Par Mathieu Perchat le 2024/02

L’auteur fait partie de l’Initiative de journalisme local

Pour faire écho à la 14e édition de la semaine rimouskoise de l’environnement qui a lieu du 19 au 27 février 2024, abordons la thématique fondamentale de la décroissance. Car renoncer maintenant à la surconsommation et à l’embourgeoisement est un acte de sagesse et une action volontaire. Alors que la sobriété vers laquelle on se dirige obligatoirement sera imposée par les limites planétaires.

La décroissance est un mode de vie qui consiste à réinventer la manière dont on fait société collectivement. Ce n’est plus une instance supérieure qui décide ce qui est bon pour la population, mais cette dernière qui décide, sans tomber dans la domination de la majorité ; la démocratie est alors pensée sous d’autres modalités que la démocratie représentative actuelle (Abraham, 2019, p. 35).

Les inégalités qu’engendre la croissance

En effet, la croissance économique nourrit à l’extraction et l’exploitation des ressources reste un piège idéologique auquel il faut renoncer collectivement. Et on y renonce en se tournant vers la décroissance (Abraham, 2019, p. 35). La décroissance traduit une volonté de se tourner vers un mode de vie dans lequel il devient possible de bien vivre pour la majorité des personnes, et non pas pour une petite minorité comme avec l’idéologie de la croissance. Car il faut rappeler qu’en plus de créer des inégalités au sein d’une même société riche, cette dernière reste dépendante d’autres sociétés qui vivent encore plus mal.

Le rapport du Programme des Nations unies pour le développement (PNUD) concluait que : « Le monde est plus inégalitaire aujourd’hui qu’il ne l’a jamais été depuis la Deuxième Guerre mondiale » (Rapport, 2016, p. 16).

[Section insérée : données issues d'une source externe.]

def execTaskStop (s : State) : Out :=
  match s.focus.event with
  | some (.taskStop c b why) => .next (s.taskStop c b why)
  | _ => .fault (.nothingThere "TASK_STOP")

/-! ### Saving and resuming (R95, R96, R114, R334) -/

/-- The cells that a task's layer 0 window lists, with their offsets in layer 0. -/
def State.windowCells (s : State) (c : CoreIx) (blk : List Word) : List Host.Cell :=
  let lo := keyL0 c.val (blkL0Base blk)
  (s.mem.filter fun x => decide (lo ≤ x.1 ∧ x.1 < lo + blkL0Size blk)).map fun x => (x.1 - lo, x.2)

/-- Accesses, updates, writes and requests of a task that are under way, and whose effects its image or its window is to
hold (R95, R96). -/
def State.underWay (s : State) (tid : Nat) (m : Image) : Bool :=
  m.lp.inFlight || (s.pkg.away.any fun u => u.tid == tid) || s.pendingActs.any fun a => match a with
    | .ev (.accessPoint x) => (match x with
      | .load o _ _ _ _ _ _ => o.tid == tid
      | .store o _ _ _ => o.tid == tid
      | .mfsr o _ _ _ _ => o.tid == tid
      | .mtsr o _ _ => o.tid == tid)
    | .ev (.saHomeUpdate u) => u.tid == tid && u.via.isNone
    | .ev (.tsDataPosting x) => x.tid == tid
    | _ => false

/-- IMAGE_SAVE_COMPLETE (R96): the image leaves its bank, with the copy of its window; the handler then runs for a task of
the system route (R322). -/
def State.saveComplete (s : State) (d : DieIx) (tid : Nat) : State :=
  match s.bankOf tid, (s.die d).saved.find? fun x => x.holds tid with
  | some (c, b), some x =>
    let m := s.img c b
    if s.underWay tid m then s.after 1 rankDealer (.imageSaveComplete d tid)
    else
    let t := m.task.getD x.task
    let own : Image := (m.eq.toList.flatMap fun q => q.words.map (·.tid)).eraseDups.foldl (fun (m : Image) i =>
      if i = tid then m else m.without i) (m.partQ tid false)
    let w := s.windowCells c t.blk
    let fault := m.sysFault.getD #v[0, 0, 0, 0]
    let x' : Saved := { x with task := t, img := own, window := w, fault, faulted := m.sysFault.isSome, complete := true }
    let s1 := (s.modImg c b fun m => (m.partQ tid true).without tid).emptyBank c b
    let s2 := s1.modDie d fun k => { k with saved := k.saved.map fun y => if y.holds tid then x' else y }
    let s3 := s2.writeSlot d x'
    let s4 := if x'.faulted then s3.openCase d fault (some tid) else s3
    let s5 := if (s4.img c b).runsOn then s4.chain c b (s4.now + 1) else s4
    let takers := (List.range 64).filter fun i => match (s5.core (dieCore d i)).hand with
      | h :: _ => h.tid == some tid
      | [] => false
    ((s5.coreFree c).each takers fun s i => s.tryStart (dieCore d i)).wantChoice d
  | _, _ => s

def execImageSaveComplete (s : State) : Out :=
  match s.focus.event with
  | some (.imageSaveComplete d tid) => .next (s.saveComplete d tid)
  | _ => .fault (.nothingThere "IMAGE_SAVE_COMPLETE")

/-- Every time of an image n cycles later. -/
def Cur.later (k : Cur) (n : Nat) : Cur :=
  { k with
    started := k.started + n, next := k.next + n, fromAt := k.fromAt + n
    rows := k.rows.map fun r => { r with start := r.start + n } }

def Image.later (m : Image) (n : Nat) : Image :=
  { m with
    cyc := m.cyc + n, base := m.base.map (· + n), arrayFree := m.arrayFree + n
    eq := m.eq.map fun q => { q with cur := q.cur.map fun k => k.later n }
    eng := m.eng.map fun e => { e with free := e.free + n }
    ctx := m.ctx.map fun x => { x with trapOpen := x.trapOpen + n }
    pend := m.pend.map fun w => { w with due := w.due + n }
    elems := m.elems.map fun e => { e with due := e.due + n, word := e.word + n }
    passes := m.passes.map fun p =>
      { p with
        formed := p.formed + n, wrote := p.wrote + n, post := p.post.map (· + n)
        lines := p.lines.map fun l => { l with due := l.due + n } }
    npr := m.npr.map fun r => { r with opened := r.opened + n }
    phase := m.phase.map fun w => { w with open? := w.open?.map (· + n) }
    lp := { m.lp with loadAt := m.lp.loadAt.map (· + n) } }

/-- A resumed image in a bank where words of ended tasks run on: those stand first, and the bank's queue registers hand
out their old entries first (R97). -/
def Image.join (old m : Image) : Image :=
  let top := max old.cyc m.cyc
  let o := old.later (top - old.cyc)
  let x := m.later (top - m.cyc)
  { x with
    q := Vector.ofFn fun i => o.q[i.val] ++ x.q[i.val]
    ctx := Vector.ofFn fun i => { x.ctx[i.val] with iq := o.ctx[i.val].iq ++ x.ctx[i.val].iq }
    eq := Vector.ofFn fun i =>
      let a := o.eq[i.val]
      let b := x.eq[i.val]
      match a.words with
      | [] => b
      | _ =>
        { words := a.words ++ (match b.words with
            | w :: rest => { w with kept := b.cur } :: rest
            | [] => []), cur := a.cur }
    eng := Vector.ofFn fun i => if o.eng[i.val].act.isSome then o.eng[i.val] else x.eng[i.val]
    elems := o.elems ++ x.elems, passes := o.passes ++ x.passes, arrayFree := max o.arrayFree x.arrayFree }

À l’échelle individuelle, la croissance provoque également un mal-être, celui de l’injonction à être productif et productive en tout temps, peu importe ce qu’il en coute, et même si l’activité n’apporte aucune utilité véritable à la société, comme les bullshit jobs.

Pour contrer la croissance, il devient nécessaire de repenser la notion de salaire, en appliquant un revenu maximum, mais aussi sur le droit de propriété et sur l’héritage (en gros, les sujets qui fâchent la bourgeoisie).  

De ce fait, la décroissance relie la justice environnementale à la justice sociale. Les deux formes de justices forment ses piliers fondamentaux.

Capitalisme vert, attention

Pour maintenir vivace la croissance, le capitalisme s’adapte aux nouvelles normes et exigences, ce qui a donné beaucoup de Greenwashing. Par exemple, les projets de développement durable, ou l’idée de croissance verte ou encore l’économie circulaire.

Pour détecter ce Greenwashing, il suffit de regarder si ces projets permettent de réduire une forme d’injustice sociale ou environnementale.

Par exemple, la croissance verte se caractérise par une production de biens dissociée des répercussions écologiques qu’elle entraine. Et pour réduire ses répercussions, elle va mobiliser des technologies moins gourmandes, mais qui vont pousser à plus de consommation. Comme pour les ampoules électriques dont leur réduction en consommation d’énergie a débridé son utilisation. En gros, moins les produits consomment de ressources, plus on consomme de produit !

C’est pourquoi la solution la plus logique reste la décroissance, donc une plus faible production (Abraham, 2019, p. 36).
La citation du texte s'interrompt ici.